-- ==== Sys2Proof/Certificates/Slice0/Obligations.lean ====
section
/-! DEFINITION. The statements for the provers. -/

open Sys2Proof Sys2Proof.Machine Sys2Proof.Claim

/-! ### The scalar instructions -/

/-- R106, R107, R109: ADD, SUB, MUL, MULH, DIV, REM, MIN and MAX write `write_scalar` of the exact integer result, on the
width and reading that the slot selects, and nothing else; DIV and REM where the divisor is not 0 on those bits. -/
def Obligations.ScalarArithmetic : Prop :=
  ∀ (f : Frame) (o : OpA) (s : State), predOk s f = true →
    let w := opWidth o.width
    let x := reading o (srcS s o.a)
    let y := reading o (srcS s o.b)
    GivesScalar (.add f o) s o.dst (writeScalar w (asNatural w (srcS s o.a) + asNatural w (srcS s o.b)))
    ∧ GivesScalar (.sub f o) s o.dst (writeScalar w (asNatural w (srcS s o.a) - asNatural w (srcS s o.b)))
    ∧ GivesScalar (.mul f o) s o.dst (writeScalar w (asNatural w (srcS s o.a) * asNatural w (srcS s o.b)))
    ∧ GivesScalar (.mulh f o) s o.dst (writeScalar w (x * y / 2 ^ w))
    ∧ (asNatural w (srcS s o.b) ≠ 0 → GivesScalar (.div f o) s o.dst (writeScalar w (x.tdiv y)))
    ∧ (asNatural w (srcS s o.b) ≠ 0 → GivesScalar (.rem f o) s o.dst (writeScalar w (x - x.tdiv y * y)))
    ∧ GivesScalar (.min f o) s o.dst (writeScalar w (min x y))
    ∧ GivesScalar (.max f o) s o.dst (writeScalar w (max x y))

/-- R107: AND, OR, XOR and ANDN on 64 bits, whatever the width field; SHL, SHR, SRA and ROR by y<5:0>, or y<4:0> under
`.w`. -/
def Obligations.ScalarLogicAndShifts : Prop :=
  ∀ (f : Frame) (o : OpA) (s : State), predOk s f = true →
    let w := opWidth o.width
    let x := asNatural w (srcS s o.a)
    let n := (srcS s o.b).toNat % w
    GivesScalar (.and f o) s o.dst (srcS s o.a &&& srcS s o.b)
    ∧ GivesScalar (.or f o) s o.dst (srcS s o.a ||| srcS s o.b)
    ∧ GivesScalar (.xor f o) s o.dst (srcS s o.a ^^^ srcS s o.b)
    ∧ GivesScalar (.andn f o) s o.dst (srcS s o.a &&& ~~~srcS s o.b)
    ∧ GivesScalar (.shl f o) s o.dst (writeScalar w (x * 2 ^ n))
    ∧ GivesScalar (.shr f o) s o.dst (writeScalar w (x / 2 ^ n))
    ∧ GivesScalar (.sra f o) s o.dst (writeScalar w (asSigned w (srcS s o.a) / 2 ^ n))
    ∧ GivesScalar (.ror f o) s o.dst (writeScalar w (x / 2 ^ n + x % 2 ^ n * 2 ^ (w - n)))

/-- R108: the counts of CLZ, CTZ and POPC, and the bits of BREV and BSWAP, on the width that the slot selects. -/
def Obligations.BitGroup : Prop :=
  ∀ (f : Frame) (o : OpA) (s : State), predOk s f = true →
    let w := opWidth o.width
    let x := srcS s o.a
    (∃ n : Nat, GivesScalar (.clz f o) s o.dst (writeScalar w n) ∧ n ≤ w ∧ (∀ i, w - n ≤ i → i < w → x.getLsbD i = false)
      ∧ (n < w → x.getLsbD (w - 1 - n) = true))
    ∧ (∃ n : Nat, GivesScalar (.ctz f o) s o.dst (writeScalar w n) ∧ n ≤ w ∧ (∀ i, i < n → x.getLsbD i = false)
      ∧ (n < w → x.getLsbD n = true))
    ∧ GivesScalar (.popc f o) s o.dst (writeScalar w (((List.range w).countP fun i => x.getLsbD i : Nat)))
    ∧ (∃ r : Int, GivesScalar (.brev f o) s o.dst (writeScalar w r)
      ∧ ∀ i, i < w → (BitVec.ofInt 64 r).getLsbD i = x.getLsbD (w - 1 - i))
    ∧ (∃ r : Int, GivesScalar (.bswap f o) s o.dst (writeScalar w r)
      ∧ ∀ i, i < w → (BitVec.ofInt 64 r).getLsbD i = x.getLsbD (8 * (w / 8 - 1 - i / 8) + i % 8))

/-- R110, R111, R50: SEL, SETC and CMP on the full 64-bit values, and the predicate group. -/
def Obligations.SelectCompareAndPredicates : Prop :=
  ∀ (f : Frame) (o : OpA) (k : OpC) (s : State), predOk s f = true →
    GivesScalar (.sel f o) s o.dst (if srcP s (o.fn.toNat % 8) then srcS s o.a else srcS s o.b)
    ∧ GivesScalar (.setc f o) s o.dst (if condHolds (o.fn.toNat % 8) (srcS s o.a) (srcS s o.b) then 1 else 0)
    ∧ GivesPredicate (.cmp f k) s (k.disp.toNat / 2 ^ 29) (condHolds k.cond.toNat (srcS s k.a) (srcS s k.b))
    ∧ GivesPredicate (.pand f o) s (o.dst.toNat % 8) (srcP s (o.a.toNat % 8) && srcP s (o.b.toNat % 8))
    ∧ GivesPredicate (.por f o) s (o.dst.toNat % 8) (srcP s (o.a.toNat % 8) || srcP s (o.b.toNat % 8))
    ∧ GivesPredicate (.pxor f o) s (o.dst.toNat % 8) (srcP s (o.a.toNat % 8) != srcP s (o.b.toNat % 8))
    ∧ GivesPredicate (.pnot f o) s (o.dst.toNat % 8) (!srcP s (o.a.toNat % 8))

/-- R112, R113, R49, R51: the immediate forms, with imm32 or the bundle's lit32, and LEA. -/
def Obligations.ImmediatesAndAddresses : Prop :=
  ∀ (f : Frame) (o : OpI) (m : OpM) (s : State), predOk s f = true →
    let w := opWidth o.sel
    let x := asNatural w (srcS s o.a)
    let imm := if o.lit then s.ctx.lit else o.imm
    let n := o.imm.toNat % w
    GivesScalar (.addi f o) s o.dst (writeScalar w (x + imm.toInt))
    ∧ GivesScalar (.andi f o) s o.dst (srcS s o.a &&& imm.signExtend 64)
    ∧ GivesScalar (.ori f o) s o.dst (srcS s o.a ||| imm.signExtend 64)
    ∧ GivesScalar (.xori f o) s o.dst (srcS s o.a ^^^ imm.signExtend 64)
    ∧ GivesScalar (.shli f o) s o.dst (writeScalar w (x * 2 ^ n))
    ∧ GivesScalar (.shri f o) s o.dst (writeScalar w (x / 2 ^ n))
    ∧ GivesScalar (.srai f o) s o.dst (writeScalar w (asSigned w (srcS s o.a) / 2 ^ n))
    ∧ GivesScalar (.li f o) s o.dst (imm.signExtend 64)
    ∧ GivesScalar (.lih f o) s o.dst (BitVec.ofNat 64 (imm.toNat * 2 ^ 32 + (srcS s o.dst).toNat % 2 ^ 32))
    ∧ GivesScalar (.lea f m) s m.data (BitVec.ofNat 64
        ((srcS s m.base).toNat + (srcS s m.index).toNat * 2 ^ m.scale.toNat + (m.disp.signExtend 64).toNat))

/-- R109, R218, R352: a DIV or REM whose divisor is 0 on the bits that it reads takes INT_DIVIDE_ZERO, cause 0x17, with the
dividend as its detail; an atomic whose address is not a multiple of its size takes ALIGNMENT, cause 0x18, with bits 54:0 of the
address (of R334 and R352 the model reads the first for the bits above: its choice, log entry 81). A load or store of one page
that does not translate, or may not be accessed, takes the cause that its translation gives, with the port, the level and the
address. -/
def Obligations.IssueTraps : Prop :=
  ∀ (f : Frame) (a : OpA) (o : OpM) (s : State), predOk s f = true → HasVector s →
    let n := 2 ^ o.size.toNat
    let ea : W64 := effective (srcS s o.base) (srcS s o.index) o.scale.toNat (o.disp.signExtend 64)
    let eb := srcS s o.base + o.disp.signExtend 64
    let traps := fun (i : Instr) (cause : BitVec 8) (einfo : W64) =>
      LeadsTo i s fun t => TrapTaken s t cause s.ctx.pc s.ctx.slot einfo
    let va := fun x : W64 => BitVec.ofNat 64 (x.toNat % 2 ^ 55)
    let fails := fun (i : Instr) (kind : AccKind) (wr : Bool) => ∀ c l,
      translate s (vmid (cc s)) (asidOf s (oldCore s)) ea.toNat (!wr) wr false [0] = .fault c l →
      (∀ t, translate s (vmid (cc s)) (asidOf s (oldCore s)) ea.toNat (!wr) wr false [] = .ok t →
        targetBlock s kind ea.toNat n t = none) →
      traps i c (xlInfo 0 l wr ea.toNat)
    (asNatural (opWidth a.width) (srcS s a.b) = 0 → ∀ i ∈ [Instr.div f a, .rem f a], traps i 0x17 (srcS s a.a))
    ∧ (ea.toNat % n ≠ 0 → traps (.amo f o) 0x18 (va ea))
    ∧ (eb.toNat % n ≠ 0 → ∀ i ∈ [Instr.cas f o, .amobnd f o], traps i 0x18 (va eb))
    ∧ (ea.toNat % 65536 + n ≤ 65536 →
        fails (.ld f o) (.ld (decide (o.amo = 1) && decide (n ≤ 4))) false ∧ fails (.st f o) .st true)

/-- R28, R43, R59, R62, R225: a control-core slot whose predicate is false has no effect at all, a supervisor-only one at
supervisor level; neither have NOP and PREF,
nor a control transfer outside slot 3. -/
def Obligations.NothingDone : Prop :=
  ∀ (raw : BitVec 56) (f : Frame) (a : OpA) (i : OpI) (k : OpC) (m : OpM) (y : OpY) (s : State),
    NoEffect (.nop raw) s ∧ NoEffect (.pref f m) s
    ∧ (s.ctx.slot ≠ 3 → ∀ j ∈ [Instr.br f k, .bp f k, .jmp f k, .jmpr f y, .call f k, .callr f y, .ret f y, .loop f k],
      NoEffect j s)
    ∧ (predOk s f = false → (∀ j ∈ [Instr.add f a, .sub f a, .mul f a, .mulh f a, .div f a, .rem f a, .and f a, .or f a, .xor f a, .andn f a,
            .shl f a, .shr f a, .sra f a, .ror f a, .min f a, .max f a, .clz f a, .ctz f a, .popc f a, .brev f a,
            .bswap f a, .sel f a, .setc f a, .cmp f k, .pand f a, .por f a, .pxor f a, .pnot f a],
      NoEffect j s)
    ∧ (∀ j ∈ [Instr.addi f i, .andi f i, .ori f i, .xori f i, .shli f i, .shri f i, .srai f i, .li f i, .lih f i,
              .lea f m, .ld f m, .st f m, .amo f m, .cas f m, .amobnd f m, .pref f m],
      NoEffect j s)
    ∧ (∀ j ∈ [Instr.ffence f y, .drain f y, .drainAll f y, .ifence f y, .br f k, .bp f k, .jmp f k, .jmpr f y, .call f k,
              .callr f y, .ret f y, .loop f k, .fset f y, .fadd f y, .frd f y, .fbind f y, .fbindNone f y, .barTeam f y,
              .barDie f y, .barPkg f y, .barPod f y, .rpop f y, .squash f y, .waitf f y],
      NoEffect j s)
    ∧ (∀ j ∈ [Instr.spawn f y, .spawnNb f y, .finish f y, .finishFail f y, .yield f y, .joinadd f y, .tagnew f y,
              .cancel f y, .cancelWait f y, .self f y, .slopen f y, .slopenFeed f y, .slpub f y, .sltent f y,
              .slcommit f y, .slreject f y, .slfork f y, .sldrop f y, .slquery f y, .revoke f y, .resume f y, .rskip f y,
              .rpause f y, .rquery f y],
      NoEffect j s)
    ∧ (∀ j ∈ [Instr.dld f y, .dst f y, .dset f y, .dget f y, .dadv f y, .sflush f y, .sflushUnmap f y, .sdrop f y,
              .stepmark f y, .stepend f y, .edgerd f y, .trap f y, .crd f y, .cwr f y, .wfi f y, .brk f y],
      NoEffect j s)
    ∧ (Supervisor s → ∀ j ∈ [Instr.eret f y, .tagnewRoot f y, .biasflipHost f y, .biasflipDev f y, .ctxsave f y,
              .ctxload f y, .perfrd f y],
      NoEffect j s))

/-- R291: the control transfers in slot 3. A register target that is not a bundle's address falls back with a
warning. -/
def Obligations.ControlTransfers : Prop :=
  ∀ (f : Frame) (k : OpC) (y : OpY) (s : State), predOk s f = true → s.ctx.slot = 3 →
    let there := ((s.ctx.pc + 32 * k.disp.toInt) % 2 ^ 55).toNat
    let link : W64 := BitVec.ofNat 64 ((s.ctx.pc + 32) % 2 ^ 55)
    let bundle := fun v : W64 => v.toNat / 32 % 2 ^ 50 * 32
    let odd := fun v : W64 => if v.toNat = bundle v then 0 else 1
    (if condHolds k.cond.toNat (srcS s k.a) (srcS s k.b) then Jumps 0 (.br f k) s there else NoEffect (.br f k) s)
    ∧ (if srcP s (k.a.toNat % 8) = decide (k.cond = 0) then Jumps 0 (.bp f k) s there else NoEffect (.bp f k) s)
    ∧ Jumps 0 (.jmp f k) s there
    ∧ Jumps (odd (srcS s y.y)) (.jmpr f y) s (bundle (srcS s y.y))
    ∧ JumpsLinking 0 (.call f k) s (some there) 63 link
    ∧ JumpsLinking (odd (srcS s y.y)) (.callr f y) s (some (bundle (srcS s y.y))) 63 link
    ∧ Jumps (odd (srcS s 63)) (.ret f y) s (bundle (srcS s 63))
    ∧ JumpsLinking 0 (.loop f k) s (if srcS s k.a = 1 then s.ctx.target else some there) k.a (srcS s k.a - 1)

/-- R217, R218, R221 to R224, R116: an access whose address is aligned where it must be, and reachable, enters the
program buffer with its address, size and operands; a pair named by an odd register falls back with a warning. -/
def Obligations.MemoryAccessesIssue : Prop :=
  ∀ (f : Frame) (o : OpM) (y : OpY) (s : State), predOk s f = true →
    let n := 2 ^ o.size.toNat
    let ea := (effective (srcS s o.base) (srcS s o.index) o.scale.toNat (o.disp.signExtend 64)).toNat
    let eb := (srcS s o.base + o.disp.signExtend 64).toNat
    let ed := (srcS s y.y + y.imm.signExtend 64).toNat
    let value := fun r : BitVec 6 =>
      if n = 16 then (rdS s.ctx.old (r.toNat / 2 * 2 + 1) ++ rdS s.ctx.old (r.toNat / 2 * 2) : BitVec 128)
      else (srcS s r).setWidth 128
    let odd := fun r : BitVec 6 => if n = 16 ∧ r.toNat % 2 = 1 then 1 else 0
    let signed := decide (o.amo = 1) && decide (n ≤ 4)
    (Accessible s (.ld signed) ea n true false → EntersWith (odd o.data) (.ld f o) s false
      (.access { kind := .ld signed, ea := ea, size := n, dst := o.data.toNat }))
    ∧ (Accessible s .st ea n false true → EntersWith (odd o.data) (.st f o) s false
      (.access { kind := .st, ea := ea, size := n, x := (value o.data).setWidth 512 }))
    ∧ (ea % n = 0 → Accessible s (.amo o.amo) ea n true true → Enters (.amo f o) s false
      (.access { kind := .amo o.amo, ea := ea, size := n, dst := o.data.toNat, x := (value o.data).setWidth 512 }))
    ∧ (eb % n = 0 → Accessible s .cas eb n true true → EntersWith (odd o.data + odd o.index) (.cas f o) s false
      (.access { kind := .cas, ea := eb, size := n, dst := o.data.toNat, x := (value o.data).setWidth 512,
                 y := value o.index }))
    ∧ (eb % n = 0 → Accessible s .bnd eb n true true → Enters (.amobnd f o) s false
      (.access { kind := .bnd, ea := eb, size := n, dst := o.data.toNat, x := (value o.data).setWidth 512,
                 y := value o.index }))
    ∧ (ed % 64 = 0 → Accessible s .dld ed 64 true false → Enters (.dld f y) s true
      (.access { kind := .dld, ea := ed, size := 64, dst := y.x.toNat % 32 }))
    ∧ (ed % 64 = 0 → Accessible s .dst ed 64 false true → Enters (.dst f y) s false
      (.access { kind := .dst, ea := ed, size := 64, x := srcD s (y.x.toNat % 32) }))

/-- R226 to R228, R292 to R294, R297, R300, R302, R303, R318, R320, R377: the forms that have no check at issue enter the
program buffer with their operands; those that hold issue are so marked, a CANCEL where the run's own tag lies in the subtree. -/
def Obligations.WaitsFencesAndFlagsIssue : Prop :=
  ∀ (f : Frame) (o : OpY) (s : State), predOk s f = true →
    Enters (.fset f o) s false (.fset o.x.toNat (if o.fn = 0 then (srcS s o.y).setWidth 32 else o.imm.setWidth 32))
    ∧ Enters (.fadd f o) s false (.fadd o.x.toNat (if o.fn = 0 then (srcS s o.y).setWidth 32 else o.imm.signExtend 32))
    ∧ Enters (.frd f o) s false (.frd o.y.toNat o.x.toNat)
    ∧ Enters (.fbindNone f o) s false (.fbind o.x.toNat 0 0)
    ∧ Enters (.waitf f o) s true (.waitf (o.imm.toNat % 64) o.fn.toNat ((srcS s o.y).setWidth 32)
        (if o.z = 0 then none else some (srcS s o.z).toNat) o.x.toNat 0)
    ∧ Enters (.drain f o) s true (.drain (some (o.imm.toNat % 8)))
    ∧ Enters (.drainAll f o) s true (.drain none)
    ∧ Enters (.ffence f o) s true (.ffence o.x.toNat none)
    ∧ Enters (.ifence f o) s true .ifence
    ∧ Enters (.squash f o) s true (.squash (o.imm.toNat % 4))
    ∧ Enters (.wfi f o) s true .wfi
    ∧ Enters (.yield f o) s true .yield
    ∧ Enters (.tagnew f o) s false (.tagnew false ((srcS s o.y).toNat % 2 ^ 16) ((srcS s o.z).setWidth 32) o.x.toNat)
    ∧ (let t := (srcS s o.y).toNat % 2 ^ 16
       Enters (.cancel f o) s (inSubtree s t 33 (field (cc s).run.record 192 16)) (.cancel false t none)
        ∧ Enters (.cancelWait f o) s true (.cancel true t none))
    ∧ Enters (.stepmark f o) s true (.stepmark (srcS s o.y))
    ∧ Enters (.edgerd f o) s false (.edgerd o.fn.toNat (srcS s o.y) o.x.toNat o.z.toNat [])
========================================
- **Work instruction**: Lines of the material that contain the word "vmid" are to be gathered.

- **Finished exercise**:
      translate s (vmid (cc s)) (asidOf s (oldCore s)) ea.toNat (!wr) wr false [0] = .fault c l →
      (∀ t, translate s (vmid (cc s)) (asidOf s (oldCore s)) ea.toNat (!wr) wr false [] = .ok t →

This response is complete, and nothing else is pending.